theorem armingHands_headWork (a : Arming) (p : Part) : HeadWork p (armingHands a p) := by
  cases a with
  | nothing => exact .rfl p
  | armed e => exact handOver_headWork (some e) true p
  | filler e => exact (HeadWork.of_raise .filler p).trans (handOver_headWork (some e) true _)
  | empty => exact (HeadWork.of_raise .planEmpty p).trans (handOver_headWork none false _)

theorem arm_headWork (i : Fin 8) (p : Part) : HeadWork p (arm i p) := by
  unfold arm
  split
  · exact .rfl p
  · exact (HeadWork.of_setRecord _ _ _).trans (armingHands_headWork _ _)

/-! ### The end of a period, reference and top -/

theorem endPeriod_headWork (p : Part) : HeadWork p (endPeriod p) :=
  HeadWork.trans (by simp [HeadWork]) (feedEnd_feedOnly _).headWork

theorem finishTop_headWork (i : Fin 8) (r : Record) (x : Int) (p : Part) : HeadWork p (finishTop i r x p) :=
  ((HeadWork.of_setRecord _ _ _).trans (.of_place _ _)).trans (endPeriod_headWork _)

theorem rescale_headWork {p q : Part} (b : Part) (h : HeadWork p q) : HeadWork p (rescale b q) :=
  h.trans (by simp [HeadWork, rescale])

theorem dropReport_headWork (p : Part) : HeadWork p (dropReport p) := by
  unfold dropReport
  split
  · exact ((rescale_headWork _ ((HeadWork.of_setRecord _ _ _).trans (endPeriod_headWork _))).trans
      (.of_raise _ _)).trans (.of_place _ _)
  · exact .rfl p

theorem established_headWork (i : Fin 8) (p : Part) : HeadWork p (established i p) :=
  (feedReferenced_feedOnly p).headWork.trans (arm_headWork i _)

theorem referenceReport_headWork (p : Part) : HeadWork p (referenceReport p) := by
  unfold referenceReport
  split
  · split
    · exact (HeadWork.of_setRecord _ _ _).trans (established_headWork _ _)
    · exact .rfl p
  · exact .rfl p

theorem topReport_headWork (x : Int) (p : Part) : HeadWork p (topReport x p) := by
  unfold topReport
  split
  · split
    · exact .rfl p
    · split
      · exact .of_setRecord _ _ _
      · exact finishTop_headWork _ _ _ _
  · exact .rfl p

/-! ### Cuts -/

theorem cutStart_headWork (kind : CutKind) (p : Part) : HeadWork p (cutStart kind p) := by
  unfold cutStart
  split
  · dsimp only
    split
    · simp [HeadWork]
    · split
      · exact HeadWork.trans (by simp [HeadWork, Part.setRecord]) (handOver_headWork _ _ _)
      · simp [HeadWork]
  · simp [HeadWork]

theorem afterLog_headWork (i : Fin 8) (r : Record) (x : Int) (p : Part) : HeadWork p (afterLog i r x p) := by
  unfold afterLog
  split
  · exact finishTop_headWork _ _ _ _
  · exact arm_headWork _ _

theorem rebase_headWork (active : Bool) (p : Part) : HeadWork p (rebase active p) := by
  unfold rebase
  split
  · split
    · simp [HeadWork]
    · exact .rfl p
  · simp [HeadWork]

/-- The completion's record, notice and unbinding, before what follows in an ACTIVE record. -/
theorem HeadWork.of_completed (active : Bool) (i : Fin 8) (r : Option Record) (n : Notice) (p : Part) :
    HeadWork p
      { place n ((rebase active p).setRecord i r) with
        table := { (place n ((rebase active p).setRecord i r)).table with bound := none } } :=
  (((rebase_headWork active p).trans (.of_setRecord i r _)).trans (.of_place n _)).trans (.of_table _ _)

theorem cutComplete_headWork (p : Part) : HeadWork p (cutComplete p) := by
  unfold cutComplete
  split
  · exact .rfl p
  · split
    · exact .of_table _ _
    · dsimp only
      split
      · split
        · exact (HeadWork.of_completed _ _ _ _ p).trans (established_headWork _ _)
        · exact .of_completed _ _ _ _ p
      · split
        · exact (HeadWork.of_completed _ _ _ _ p).trans (afterLog_headWork _ _ _ _)
        · exact .of_completed _ _ _ _ p

theorem cutAbort_headWork (p : Part) : HeadWork p (cutAbort p) := by
  unfold cutAbort
  dsimp only
  have h : HeadWork p { p with
      length := { p.length with carry := none }
      table := { p.table with bound := none } } := by simp [HeadWork]
  split
  · split
    · exact h
    · split
      · exact h
      · split
        · exact (h.trans (.of_setRecord _ _ _)).trans (handOver_headWork _ _ _)
        · exact h.trans (.of_setRecord _ _ _)
  · exact h

/-! ### Samples, travel, slip -/

theorem takeSample_headWork (p : Part) : HeadWork p (takeSample p) := by
  unfold takeSample
  split
  · exact .of_diameter _ _
  · exact .rfl p

theorem sampleDue_headWork (p : Part) : HeadWork p (sampleDue p) := by
  unfold sampleDue
  split
  · split
    · exact (takeSample_headWork p).trans (.of_diameter _ _)
    · exact .rfl p
  · exact .rfl p

theorem midCross_headWork (b : Option Int) (p : Part) : HeadWork p (midCross b p) := by
  unfold midCross
  split
  · split
    · exact .of_diameter _ _
    · exact .rfl p
  · exact .rfl p

theorem creepCheck_headWork (p : Part) : HeadWork p (creepCheck p) := by
  unfold creepCheck
  split
  · split
    · exact (HeadWork.of_length _ _).trans (.of_raise _ _)
    · exact .rfl p
  · exact .rfl p

theorem referenceStem_headWork (p : Part) : HeadWork p (referenceStem p) := by
  unfold referenceStem
  split
  · split
    · exact (HeadWork.of_measuring p _ _).trans (referenceReport_headWork _)
    · exact .rfl p
  · exact .rfl p

theorem reportTop_headWork (p : Part) : HeadWork p (reportTop p) := by
  unfold reportTop
  split
  · split
    · exact topReport_headWork _ _
    · exact .rfl p
  · exact .rfl p

theorem endQualify_headWork (p : Part) : HeadWork p (endQualify p) := by
  unfold endQualify
  split
  · exact .rfl p
  · dsimp only
    split
    · split
      · exact .of_length _ _
      · split
        · exact (HeadWork.of_length _ _).trans (reportTop_headWork _)
        · exact (HeadWork.of_length _ _).trans (referenceStem_headWork _)
    · exact .rfl p

/-! ### `CountWork`: the head's work with free values drawn -/

theorem HeadWork.countWork {p q : Part} (h : HeadWork p q) : CountWork p q := by
  unfold HeadWork at h
  unfold CountWork HeadWork
  rw [h]

theorem CountWork.trans {p q r : Part} (h : CountWork p q) (k : CountWork q r) : CountWork p r := by
  unfold CountWork HeadWork at *
  rw [h] at k
  exact k

/-- A hold that comes into force is the head's work. -/
theorem holdComes_headWork (p : Part) : HeadWork p (holdComes p) :=
  (HeadWork.of_diameter p _).trans (holdComes_feedOnly p).headWork

theorem CountWork.of_draw (p : Part) : CountWork p { p with draws := p.draws + 1 } := by simp [CountWork, HeadWork]

theorem holdMeetsStop_countWork (before : Option Int) (p : Part) : CountWork p (holdMeetsStop before p) := by
  have t : ∀ q, HeadWork q (feedTravel before q) := fun q => (feedTravel_feedOnly before q).headWork
  unfold holdMeetsStop
  refine (CountWork.of_draw p).trans ?_
  dsimp only
  split
  · split
    · exact ((holdComes_headWork _).trans (t _)).countWork
    · exact ((t _).trans (holdComes_headWork _)).countWork
  · exact (t _).countWork

/-- The feed's part of a count: its own travel, or one of the three outcomes of a failing sample that meets SETTLE. -/
theorem feedTravelSampled_eq (before : Option Int) (p : Part) :
    feedTravelSampled before p = feedTravel before p
      ∨ (p.holdPasses = true ∧ (feedTravel before p).feed.state = .settle
          ∧ (feedTravelSampled before p = feedTravel before { p with draws := p.draws + 1 }
            ∨ feedTravelSampled before p = holdComes (feedTravel before { p with draws := p.draws + 1 })
            ∨ feedTravelSampled before p = feedTravel before (holdComes { p with draws := p.draws + 1 }))) := by
  unfold feedTravelSampled holdMeetsStop
  split
  · next h =>
    refine .inr ⟨h.1, h.2, ?_⟩
    dsimp only
    split
    · split
      · exact .inr (.inr rfl)
      · exact .inr (.inl rfl)
    · exact .inl rfl
  · exact .inl rfl

theorem feedTravelSampled_countWork (before : Option Int) (p : Part) : CountWork p (feedTravelSampled before p) := by
  unfold feedTravelSampled
  split
  · exact holdMeetsStop_countWork before p
  · exact (feedTravel_feedOnly before p).headWork.countWork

⁂

§ Problem:
From the opening line of the data above through the line that contains "exact ((rescale_headWork _", please print each line as it stands and only those lines.

§ Result of this task:
theorem armingHands_headWork (a : Arming) (p : Part) : HeadWork p (armingHands a p) := by
  cases a with
  | nothing => exact .rfl p
  | armed e => exact handOver_headWork (some e) true p
  | filler e => exact (HeadWork.of_raise .filler p).trans (handOver_headWork (some e) true _)
  | empty => exact (HeadWork.of_raise .planEmpty p).trans (handOver_headWork none false _)

theorem arm_headWork (i : Fin 8) (p : Part) : HeadWork p (arm i p) := by
  unfold arm
  split
  · exact .rfl p
  · exact (HeadWork.of_setRecord _ _ _).trans (armingHands_headWork _ _)

/-! ### The end of a period, reference and top -/

theorem endPeriod_headWork (p : Part) : HeadWork p (endPeriod p) :=
  HeadWork.trans (by simp [HeadWork]) (feedEnd_feedOnly _).headWork

theorem finishTop_headWork (i : Fin 8) (r : Record) (x : Int) (p : Part) : HeadWork p (finishTop i r x p) :=
  ((HeadWork.of_setRecord _ _ _).trans (.of_place _ _)).trans (endPeriod_headWork _)

theorem rescale_headWork {p q : Part} (b : Part) (h : HeadWork p q) : HeadWork p (rescale b q) :=
  h.trans (by simp [HeadWork, rescale])

theorem dropReport_headWork (p : Part) : HeadWork p (dropReport p) := by
  unfold dropReport
  split
  · exact ((rescale_headWork _ ((HeadWork.of_setRecord _ _ _).trans (endPeriod_headWork _))).trans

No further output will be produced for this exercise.